### Requirement
All lines from the start of the listing below through the line containing "(give : Option Mastership)" are to be written out again exactly, and no others.

╭─ Material for the task

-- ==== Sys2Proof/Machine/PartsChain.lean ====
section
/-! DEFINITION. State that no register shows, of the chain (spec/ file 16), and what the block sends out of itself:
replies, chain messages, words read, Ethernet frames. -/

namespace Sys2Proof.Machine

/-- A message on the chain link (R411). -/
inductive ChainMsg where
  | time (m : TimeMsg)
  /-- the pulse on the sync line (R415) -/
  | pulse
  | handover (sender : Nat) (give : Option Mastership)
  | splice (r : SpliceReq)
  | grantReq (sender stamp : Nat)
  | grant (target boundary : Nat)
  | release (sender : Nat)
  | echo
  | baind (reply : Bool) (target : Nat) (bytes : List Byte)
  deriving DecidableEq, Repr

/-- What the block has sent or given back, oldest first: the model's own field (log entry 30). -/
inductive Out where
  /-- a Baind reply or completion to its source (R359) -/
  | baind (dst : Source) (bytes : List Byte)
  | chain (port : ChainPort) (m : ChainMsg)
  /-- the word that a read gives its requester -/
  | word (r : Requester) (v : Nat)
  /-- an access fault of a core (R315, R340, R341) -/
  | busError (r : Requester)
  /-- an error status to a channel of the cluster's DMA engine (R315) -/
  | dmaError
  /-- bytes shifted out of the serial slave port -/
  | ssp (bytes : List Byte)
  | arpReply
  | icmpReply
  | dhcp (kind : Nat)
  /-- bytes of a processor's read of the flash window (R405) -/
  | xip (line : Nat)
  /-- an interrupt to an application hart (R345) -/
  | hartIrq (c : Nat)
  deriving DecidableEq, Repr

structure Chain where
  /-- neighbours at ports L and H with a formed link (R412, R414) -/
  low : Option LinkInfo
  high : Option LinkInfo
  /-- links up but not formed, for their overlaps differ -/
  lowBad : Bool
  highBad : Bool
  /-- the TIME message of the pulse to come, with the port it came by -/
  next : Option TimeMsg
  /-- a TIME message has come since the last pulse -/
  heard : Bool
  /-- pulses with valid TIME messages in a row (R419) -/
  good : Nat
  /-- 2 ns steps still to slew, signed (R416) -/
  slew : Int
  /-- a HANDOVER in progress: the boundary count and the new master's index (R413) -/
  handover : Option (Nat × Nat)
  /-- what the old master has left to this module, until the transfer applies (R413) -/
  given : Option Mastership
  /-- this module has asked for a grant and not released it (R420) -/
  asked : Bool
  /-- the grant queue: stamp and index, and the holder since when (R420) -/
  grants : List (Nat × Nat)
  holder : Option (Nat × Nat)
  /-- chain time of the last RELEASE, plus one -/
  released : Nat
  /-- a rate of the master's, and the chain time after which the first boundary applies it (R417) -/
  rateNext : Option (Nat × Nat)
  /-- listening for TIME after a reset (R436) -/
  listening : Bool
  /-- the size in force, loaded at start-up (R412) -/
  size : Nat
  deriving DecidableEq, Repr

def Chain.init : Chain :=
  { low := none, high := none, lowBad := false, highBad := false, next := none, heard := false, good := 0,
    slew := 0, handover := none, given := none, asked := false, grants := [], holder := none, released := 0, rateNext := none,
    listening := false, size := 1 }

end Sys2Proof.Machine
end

╰─

### Written answer
-- ==== Sys2Proof/Machine/PartsChain.lean ====
section
/-! DEFINITION. State that no register shows, of the chain (spec/ file 16), and what the block sends out of itself:
replies, chain messages, words read, Ethernet frames. -/

namespace Sys2Proof.Machine

/-- A message on the chain link (R411). -/
inductive ChainMsg where
  | time (m : TimeMsg)
  /-- the pulse on the sync line (R415) -/
  | pulse
  | handover (sender : Nat) (give : Option Mastership)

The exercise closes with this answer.